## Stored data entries
/-- A thread whose wait of some kind is over goes on at the next word. One that stood there when its wave took a trap goes
on there when the handler returns (R256; DEDUCED, log 38). -/
def Thread.released (th : Thread) (p : Wait → Bool) : Thread :=
  let th :=
    if p th.stood && !th.stood.isJoin then
      { th with stood := .none, tepc := if th.tepc == th.stoodPc then th.tepc + 8 else th.tepc }
    else th
  if p th.wait then { th with wait := .none, pc := th.pc + 8 } else th

/-- Lets threads go on past the one-word instruction at which they wait in some way. -/
def State.release (s : State) (wid : Nat) (lanes : Lanes) (p : Wait → Bool) : State :=
  s.modWave wid (fun w => (lanesOf lanes).foldl (fun w t => w.modThread t (fun th =>
    if th.exited then th else th.released p)) w)

/-! ### The issue -/

/-- The issue in progress: the issue, the wave before it, and its executing threads. -/
structure Run where
  c  : Issue
  w  : Wave
  ex : Lanes
deriving DecidableEq, Repr

/-- The threads of the group whose guard passes (R50, R106). -/
def State.executing (s : State) (c : Issue) (w : Wave) (g : Guard) : Lanes :=
  maskOf ((lanesOf c.lanes).filter (fun t => (w.thread t).present && !(w.thread t).exited && s.guardHolds w g t))

def State.run? (s : State) (i : Instr) : Option Run :=
  match s.cur with
  | none => none
  | some c =>
    match s.wave? c.wid with
    | none => none
    | some w => some { c, w, ex := s.executing c w (guardOf i) }

/-- A trap that names the issue's instruction (DEDUCED, log 27). -/
def Run.trap (r : Run) (cause : Nat) (mask : Lanes) : TrapInfo :=
  { cause, mask, pc := r.c.pc, w0 := r.c.w0, w1 := r.c.w1 }

/-- A precise trap of the issue: its group runs the instruction again (R375). -/
def State.precise (s : State) (r : Run) (i : TrapInfo) : State :=
  s.takeTrap r.c.wid r.c.lanes (fun _ => r.c.pc) i

/-- The lowest thread of the issue group. -/
def Run.lowestLane (r : Run) : Nat := (lowest r.c.lanes).getD 0

/-- The lowest executing thread. -/
def Run.low (r : Run) : Nat := (lowest r.ex).getD 0

/-- Registers that the instruction names, the ones of other rates among them (R31). -/
def namedRegs (i : Instr) : List Nat :=
  readRegs i ++ writeRegs i ++ (match i with
    | .hread o => groupAt o.sb 1
    | .interp o => groupAt o.sa 1
    | .rgn o => (rgnRuns o.w1).flatMap (fun r => (List.range r.2).map (fun k => r.1 + k))
    | .ld o | .st o => [o.d.toNat + o.size.regs - 1]
    | _ => [])

/-- The privileged opcodes, by number (R52, R415). -/
def privilegedOpc (n : Nat) : Bool := n == 0xE2 || n == 0xE4 || n == 0xEB || n == 0xEC || n == 0xF0

/-- Legal rates of a program's kind (R16). -/
def rateLegal (isDraw : Bool) (rate : Nat) : Bool := if isDraw then rate != 0 else decide (rate ≤ 4)

/-- The waits that belong to the engine operations (R145). -/
def engineWait : Instr → Bool
  | .opfence _ | .mwait _ => true
  | _ => false

/-- Opcodes that the wave's place closes to it at decode (R145, R194, R199, R200, R295, R301, R324). CHAIN in a
task or draw wave is closed too (DESIGN CHOICE, log 115). -/
def State.placeOk (s : State) (w : Wave) (i : Instr) : Bool :=
  let lnch := s.launchOf w
  let ordinary := w.kind == .compute || w.kind == .coarse
  (w.kind != .access || accessOk i) && (!drawOnly i || s.isDrawProg w) &&
  (match i with
   | .ldq _ => w.kind == .access
   | .faddo _ => ordinary && !s.isControl w && ((lnch.map (fun l => l.2.obj.ordered)).getD false)
   | .chain _ => ordinary
   | .hread o => (s.obj w).hold.any (fun e => e.vis && (groupAt o.sb 1).contains e.reg)
   | _ => (!isEngine i && !engineWait i) || s.isDrawProg w || w.rate == 0)

/-- The checks of R52 on a decoded instruction, in its order; none where they pass. -/
def State.decodeCheck (s : State) (c : Issue) (w : Wave) (i : Instr) : Option Nat :=
  let h := hdrOf i
  let isDraw := s.isDrawProg w
  let n := (s.allot w).n
  let rows := (s.allot w).rows
  if lenOf i == 2 && c.pc.toNat % 64 == 56 then some 0x01
  else if !rateLegal isDraw h.rate.toNat then some 0x01
  else if privileged i && !s.isPriv w then some 0x02
  else if !fieldsOk i || (namedRegs i).any (fun r => decide (n ≤ r)) || !s.placeOk w i ||
      ((accRows i).any (fun a => decide (rows < a.1 + a.2))) then some 0x01
  else if groupsClash i then some 0x0E
  else if (writeRegs i).any (fun r => s.homeOf w r != w.rate) ||
      (readRegs i).any (fun r => !homeReadOk isDraw (s.homeOf w r) w.rate) || !ratesOk i w.rate ||
      (match i with | .interp o => (groupAt o.sa 1).any (fun r => s.homeOf w r != 4) | _ => false) then some 0x13
  else none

## Work instructions
Transcribe the entries above, every line exactly as it reads.

## Task result
/-- A thread whose wait of some kind is over goes on at the next word. One that stood there when its wave took a trap goes
on there when the handler returns (R256; DEDUCED, log 38). -/
def Thread.released (th : Thread) (p : Wait → Bool) : Thread :=
  let th :=
    if p th.stood && !th.stood.isJoin then
      { th with stood := .none, tepc := if th.tepc == th.stoodPc then th.tepc + 8 else th.tepc }
    else th
  if p th.wait then { th with wait := .none, pc := th.pc + 8 } else th

/-- Lets threads go on past the one-word instruction at which they wait in some way. -/
def State.release (s : State) (wid : Nat) (lanes : Lanes) (p : Wait → Bool) : State :=
  s.modWave wid (fun w => (lanesOf lanes).foldl (fun w t => w.modThread t (fun th =>
    if th.exited then th else th.released p)) w)

/-! ### The issue -/

/-- The issue in progress: the issue, the wave before it, and its executing threads. -/
structure Run where
  c  : Issue
  w  : Wave
  ex : Lanes
deriving DecidableEq, Repr

/-- The threads of the group whose guard passes (R50, R106). -/
def State.executing (s : State) (c : Issue) (w : Wave) (g : Guard) : Lanes :=
  maskOf ((lanesOf c.lanes).filter (fun t => (w.thread t).present && !(w.thread t).exited && s.guardHolds w g t))

def State.run? (s : State) (i : Instr) : Option Run :=
  match s.cur with
  | none => none
  | some c =>
    match s.wave? c.wid with
    | none => none
    | some w => some { c, w, ex := s.executing c w (guardOf i) }

/-- A trap that names the issue's instruction (DEDUCED, log 27). -/
def Run.trap (r : Run) (cause : Nat) (mask : Lanes) : TrapInfo :=
  { cause, mask, pc := r.c.pc, w0 := r.c.w0, w1 := r.c.w1 }

/-- A precise trap of the issue: its group runs the instruction again (R375). -/
def State.precise (s : State) (r : Run) (i : TrapInfo) : State :=
  s.takeTrap r.c.wid r.c.lanes (fun _ => r.c.pc) i

/-- The lowest thread of the issue group. -/
def Run.lowestLane (r : Run) : Nat := (lowest r.c.lanes).getD 0

/-- The lowest executing thread. -/
def Run.low (r : Run) : Nat := (lowest r.ex).getD 0

/-- Registers that the instruction names, the ones of other rates among them (R31). -/
def namedRegs (i : Instr) : List Nat :=
  readRegs i ++ writeRegs i ++ (match i with
    | .hread o => groupAt o.sb 1
    | .interp o => groupAt o.sa 1
    | .rgn o => (rgnRuns o.w1).flatMap (fun r => (List.range r.2).map (fun k => r.1 + k))
    | .ld o | .st o => [o.d.toNat + o.size.regs - 1]
    | _ => [])

/-- The privileged opcodes, by number (R52, R415). -/
def privilegedOpc (n : Nat) : Bool := n == 0xE2 || n == 0xE4 || n == 0xEB || n == 0xEC || n == 0xF0

/-- Legal rates of a program's kind (R16). -/
def rateLegal (isDraw : Bool) (rate : Nat) : Bool := if isDraw then rate != 0 else decide (rate ≤ 4)

/-- The waits that belong to the engine operations (R145). -/
def engineWait : Instr → Bool
  | .opfence _ | .mwait _ => true
  | _ => false

/-- Opcodes that the wave's place closes to it at decode (R145, R194, R199, R200, R295, R301, R324). CHAIN in a
task or draw wave is closed too (DESIGN CHOICE, log 115). -/
def State.placeOk (s : State) (w : Wave) (i : Instr) : Bool :=
  let lnch := s.launchOf w
  let ordinary := w.kind == .compute || w.kind == .coarse
  (w.kind != .access || accessOk i) && (!drawOnly i || s.isDrawProg w) &&
  (match i with
   | .ldq _ => w.kind == .access
   | .faddo _ => ordinary && !s.isControl w && ((lnch.map (fun l => l.2.obj.ordered)).getD false)
   | .chain _ => ordinary
   | .hread o => (s.obj w).hold.any (fun e => e.vis && (groupAt o.sb 1).contains e.reg)
   | _ => (!isEngine i && !engineWait i) || s.isDrawProg w || w.rate == 0)

/-- The checks of R52 on a decoded instruction, in its order; none where they pass. -/
def State.decodeCheck (s : State) (c : Issue) (w : Wave) (i : Instr) : Option Nat :=
  let h := hdrOf i
  let isDraw := s.isDrawProg w
  let n := (s.allot w).n
  let rows := (s.allot w).rows
  if lenOf i == 2 && c.pc.toNat % 64 == 56 then some 0x01
  else if !rateLegal isDraw h.rate.toNat then some 0x01
  else if privileged i && !s.isPriv w then some 0x02
  else if !fieldsOk i || (namedRegs i).any (fun r => decide (n ≤ r)) || !s.placeOk w i ||
      ((accRows i).any (fun a => decide (rows < a.1 + a.2))) then some 0x01
  else if groupsClash i then some 0x0E
  else if (writeRegs i).any (fun r => s.homeOf w r != w.rate) ||
      (readRegs i).any (fun r => !homeReadOk isDraw (s.homeOf w r) w.rate) || !ratesOk i w.rate ||
      (match i with | .interp o => (groupAt o.sa 1).any (fun r => s.homeOf w r != 4) | _ => false) then some 0x13
  else none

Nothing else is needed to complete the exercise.